National Agency for the Great Green Wall (NAGGW)
- Abbreviation: NAGGW
- Founder: Federal Government of Nigeria
- Type: Federal Government Agency
- Focus: Climate Change
- Headquarters: Abuja, Nigeria
- Region served: Nigeria
- Owner: Federal Republic of Nigeria
- Key people: Alhaji Saleh Abubakar

= National Agency for the Great Green Walls =

The National Agency for the Great Green Wall (NAGGW) is a Nigerian federal agency under the Federal Ministry of Environment (Nigeria), established to address land degradation and desertification, boost food security and support communities to adapt to climate change in the Nigerian states of Sokoto, Kebbi, Kastina, Zamfara, Kano, Jigawa, Bauchi, Gombe, Yobe, Borno, and Adamawa. The NAGGW serves as the Nigerian focal point for the actualisation of the vision of the African Union’s Great Green Wall of the Sahara and the Sahel project. The mission of the NAGGW is to halt and reverse land degradation, prevent depletion of biological diversity, ensure that by 2025, ecosystems are resilient to climate change and continue to provide essential services that would contribute to human welfare and poverty eradication.

==History==
The National Agency for the Great Green Wall (NAGGW) was established by Act of Parliament in 2015 to implement the vision of the African Union and its Heads and State of Governments Great Green Wall of the Sahara and the Sahel project Initiative (GGWSSI) of 2007. The initiative centred on the efforts to combat land degradation, drought and desertification and other menace orchestrated by impacts of climate change and a strive in the implementation process to improve on the livelihoods of the affected communities and reduce apparent manifestation of poverty and building the resilience of the people on the phenomena of climate change.
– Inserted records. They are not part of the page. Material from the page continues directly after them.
-- ==== Sys2Proof/Machine/Network.lean ====
section
/-!
DEFINITION. The node radios and the Bardan air protocol (chapter 06): event counters and hopping, the frames a radio sends,
associations, sleeping nodes, the transaction layer, relaying, airtime, and node firmware campaigns.
-/
namespace Sys2Proof.Machine

/-! ### Radios (R265 to R273) -/

def State.setRadio (s : State) (r : Nat) (x : Radio) : State :=
  { s with net := { s.net with radios := setAt s.net.radios r x } }
def State.modRadio (s : State) (r : Nat) (f : Radio → Radio) : State := s.setRadio r (f (s.radio r))

/-- The modes in which the radios run the whole timeline (R305). -/
def State.radiosRun (s : State) : Bool := s.live && (s.mode = .stop || s.mode = .run || s.mode = .hold)

/-- A radio in use that transmits. -/
def State.radioOn (s : State) (r : Nat) : Bool :=
  s.radiosRun && s.flag (F.RAD_CFG_EN.at r) && !bit (s.get F.BST_FAIL_ITEMS) (r + 1)

/-- A radio in use that receives: as above, and in Shadow. -/
def State.radioHears (s : State) (r : Nat) : Bool :=
  s.radioOn r || (s.live && decide (s.mode = .shadow) && s.flag (F.RAD_CFG_EN.at r)
    && !bit (s.get F.BST_FAIL_ITEMS) (r + 1))

def State.frame0 (s : State) : Bool := s.num % 10 = 0

/-- The PHY of a radio: 0 100 kb/s, 1 150 kb/s, 2 250 kb/s (Table 06.1). -/
def State.phy (s : State) (r : Nat) : Nat := if 4 ≤ r then 2 else if s.get (F.RAD_CFG_BAND.at r) = 0 then 0 else 1

/-- air(L), µs (R273). -/
def airTime (phy l : Nat) : Nat :=
  match phy with
  | 0 => (8 + l) * 80
  | 1 => ((12 + l) * 160 + 2) / 3
  | _ => (6 + l) * 32

/-- The channels of a band (Table 06.2). -/
def bandChannels (phy : Nat) : Nat := match phy with | 0 => 17 | 1 => 64 | _ => 16

def mapChannels (lo hi : Nat) : List Nat := (List.range 64).filter (fun c => if c < 32 then bit lo c else bit hi (c - 32))

/-- R270. -/
def mapValid (phy lo hi step : Nat) : Bool :=
  let ch := mapChannels lo hi
  let m := ch.length
  decide ((if phy = 2 then 2 else 3) ≤ m) && ch.all (fun c => decide (c < bandChannels phy))
    && decide (step ≠ 0) && decide (Nat.gcd step m = 1)

/-- The channel of the frame with event counter e under a map (R269); 0 where the map is empty. -/
def hopChannel (lo hi seed step e : Nat) : Nat :=
  let ch := mapChannels lo hi
  if ch = [] then 0 else ch.getD ((seed + e * step) % ch.length) 0

/-- The channel of the frame in progress on a radio. -/
def State.channelOf (s : State) (r : Nat) : Nat :=
  let x := s.radio r
  if s.stopRadio = some r && decide (s.num % 5 = 0) then s.get (F.RAD_STOPCH_CH.at r)
  else hopChannel x.mapLo x.mapHi x.seed x.hop x.e

/-- The channel of frame 0 of the next superframe; `last`: the frame in progress announces a map change with REMAIN = 0, so that the new map
takes effect there (Table 06.7, R271). -/
def State.nextChannel (s : State) (r : Nat) (last : Bool) : Nat :=
  let x := s.radio r
  if s.stopRadio = some r then s.get (F.RAD_STOPCH_CH.at r)
  else if last || x.chgAt.isSome then hopChannel x.newMapLo x.newMapHi x.newSeed x.newHop (x.e + 10)
  else hopChannel x.mapLo x.mapHi x.seed x.hop (x.e + 10)

/-- The frame's channel, and whether the timeline runs and the transmitter is enabled, as RAD_STAT shows them. -/
def State.radioStat (s : State) (r : Nat) : State :=
  let tx := s.radioOn r || (s.live && decide (s.mode = .basic) && s.flag (F.RAD_CFG_EN.at r) && s.stopRadio = some r && !s.mute)
  ((s.put (F.RAD_STAT_CHANNEL.at r) (s.channelOf r)).putB (F.RAD_STAT_TX.at r) tx).putB (F.RAD_STAT_RUNNING.at r)
    (s.radioHears r)

/-! ### Map changes (R270, R271) -/

/-- A write of RAD_MAPCHG.APPLY. -/
def State.mapApply (s : State) (r w : Nat) : State × Nat :=
  if !bit w 31 then (s, St.done)
  else
    let x := s.radio r
    let lo := s.get (F.RAD_CHMAP_LO_MAP.at r)
    let hi := s.get (F.RAD_CHMAP_HI_MAP.at r)
    let step := s.get (F.RAD_HOP_STEP.at r)
    if x.chgPending then (s, St.busy)
    else if !mapValid (s.phy r) lo hi step then (s, 0x0801)
    else
      let silent := s.mode = .stop
      (s.setRadio r { x with
        newMapLo := lo, newMapHi := hi, newSeed := s.get (F.RAD_HOP_SEED.at r), newHop := step, chgPending := true,
        chgSilent := silent, remain := if silent then 0 else 7, chgAt := if silent then some x.e else none }, St.done)

def execMapchgApply (who : Requester) (r : Nat) (w : Word) (s : State) : Res :=
  s.act fun s => s.gate who 1 fun s => let (s, st) := s.mapApply r w.toNat; s.reply who st

/-- MAP_CHANGE_EFFECT: at frame 0 of the superframe after the one that carried REMAIN = 0, or at the next frame 0 when applied
in Stop. -/
def State.mapEffect (s : State) (r : Nat) : State :=
  let x := s.radio r
  match x.chgAt with
  | none => s
  | some e0 =>
    if !s.frame0 || e0 = x.e then s
    else
      let s := s.setRadio r { x with
        mapLo := x.newMapLo, mapHi := x.newMapHi, seed := x.newSeed, hop := x.newHop, chgPending := false,
        chgSilent := false, remain := 0, chgAt := none
        assocs := x.assocs.map (fun p => (p.1, { p.2 with mapVer := (s.get (F.RAD_MAPCHG_VERSION.at r) + 1) % 65536 })) }
      let s := s.put (F.RAD_MAPCHG_VERSION.at r) ((s.get (F.RAD_MAPCHG_VERSION.at r) + 1) % 65536)
      s.put (F.RAD_STAT_CHANNEL.at r) (s.channelOf r)

def execMapChangeEffect (r : Nat) (s : State) : Res := s.act fun s => s.mapEffect r

/-! ### Airtime (R299) -/

/-- The window of RAD_DUTY, ns. -/
def State.dutyNs (s : State) (r : Nat) : Nat := s.get (F.RAD_DUTY_WINDOW.at r) * 1000000000

def State.addAir (s : State) (r us : Nat) (essential : Bool) : State :=
  s.modRadio r fun x => { x with air := x.air ++ [(s.mono, us, essential)] }

/-- Transmit a frame of `l` octets of PSDU that starts at `us` of the frame in progress. -/
def State.radioTx (s : State) (r l : Nat) (essential : Bool) (k : OutKind) (us : Nat) (args : List Int) : State :=
  (s.addAir r (airTime (s.phy r) l) essential).emitAt (some (s.now - s.frame.off + 1000 * us)) k ((r : Int) :: us :: args)

/-! ### Frames as octets (R11, Tables 06.5 to 06.9): what the PSDU holds before its MIC and FCS, in clear; MSEQ is left out (log entry 108) -/

/-- FC: TYPE, LONG, ACKREQ and VER. -/
def fcOctet (typ : Nat) (ackReq long : Bool) : Nat := 16 * typ + 8 * b2n long + 4 * b2n ackReq + 1

/-- A scheduled frame. -/
def scheduled (typ : Nat) (payload : List Nat) : List Int := (fcOctet typ false false :: payload).map Int.ofNat

/-- The association form: FC, ADDR, FCNT and the payload; `kind` 0 an association, 1 a group, 2 broadcast. -/
def assocForm (typ : Nat) (ackReq : Bool) (kind index fcnt : Nat) (payload : List Nat) : List Int :=
  (fcOctet typ ackReq false :: leBytes 2 (8192 * kind + index) ++ leBytes 4 fcnt ++ payload).map Int.ofNat

/-- The long form: FC, SERIAL, FCNT and the payload. -/
def longForm (typ serial fcnt : Nat) (payload : List Nat) : List Int :=
  (fcOctet typ false true :: leBytes 8 serial ++ leBytes 4 fcnt ++ payload).map Int.ofNat

/-- The next frame counter; a key is rolled where the counter would wrap (R278). -/
def Radio.nextFcnt (x : Radio) : Radio :=
  if 2 ^ 32 ≤ x.fcnt + 1 then { x with fcnt := 0, keyNo := x.keyNo + 1 } else { x with fcnt := x.fcnt + 1 }

/-- The largest PSDU (Table 06.2). -/
def maxPsdu (r : Nat) : Nat := if r < 4 then 255 else 127

/-- The time since the start of the frame in progress, µs, rounded up. -/
def State.usNow (s : State) : Nat := (s.frame.off + 999) / 1000

/-- A transmission from a to b µs keeps R277: in a transitional frame it starts by 9,850 µs and ends 250 µs before the boundary. -/
def State.endsInTime (s : State) (a b : Nat) : Bool :=
  !s.frame.transitional || (decide (a ≤ 9850) && decide (1000 * (b + 250) ≤ s.frameEnd - s.frame.start))

/-- A scheduled frame is sent once in a frame, and begins at its stated instant, within 2 µs (R272): a command that comes later sends
nothing. -/
def State.slotOnce (s : State) (r kind us l : Nat) (f : State → State) : State :=
  if (s.radio r).sent.contains kind || 1000 * us + 2000 < s.frame.off || !s.endsInTime us (us + airTime (s.phy r) l) then s
  else f ((s.atNs (1000 * us)).modRadio r fun x => { x with sent := x.sent ++ [kind] })

/-- The radio sheds the traffic of a rank: 1 campaign blocks, 2 service transactions, 3 REPORT grants, 4 STAGE_U, 5 STAGE. -/
def State.sheds (s : State) (r rank : Nat) : Bool :=
  let full := decide (s.get (F.RAD_DUTY_LIMIT.at r) ≤ s.airUsed r)
  full && decide (rank ≤ Nat.max 1 (s.radio r).shed)

/-- What leaves the window, and the kinds withheld, at a frame boundary: one more kind for each frame at or above the limit. -/
def State.dutyFrame (s : State) (r : Nat) : State :=
  let from_ := s.mono - s.dutyNs r
  let s := s.modRadio r fun x => { x with
    air := x.air.filter (fun p => decide (from_ < p.1)), granted := x.granted.filter (fun p => decide (from_ < p.1)) }
  let lim := s.get (F.RAD_DUTY_LIMIT.at r)
  let ess := sumN (((s.radio r).air.filter (fun p => p.2.2)).map (fun p => p.2.1)) / (100 * Nat.max 1 (s.get (F.RAD_DUTY_WINDOW.at r)))
  let over_ := decide (lim < ess)
  let was := (s.radio r).dutyOver
  let used := s.airUsed r
  let s := s.modRadio r fun x => { x with
    dutyOver := over_, shed := if used < lim then 0 else min 5 (x.shed + 1) }
  if over_ && !was then s.log Sev.warning 0 (F.RAD_STAT_DUTY_OVER.at r) [] else s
The scope of the implementation process of the GGW programme covers the northern frontline States (Adamawa, Borno, Bauchi, Gombe, Jigawa, Kano, Katsina, Zamfara, Sokoto, Kebbi, and Yobe).

==Intervention and projects==
- Ecological Fund Supporting Great Green Wall Activities (EFO)
- Massive afforestation and reforestation activities supported by the Natural Resources Development Fund (NRDF);
- Action Against Desertification (AAD) Project supported by the Food and Agriculture Organization (FAO) of the United Nations and the European Union (EU).

==Leadership==
The agency is headed by a Director General appointed by the President of the Federal Republic of Nigeria, responsible for the execution of the policies, programmes and plans as approved by the council; and the day-to-day administration of the Agency. The current DG is Saleh Abubakar who was appointed by President Bola Tinubu in 2024.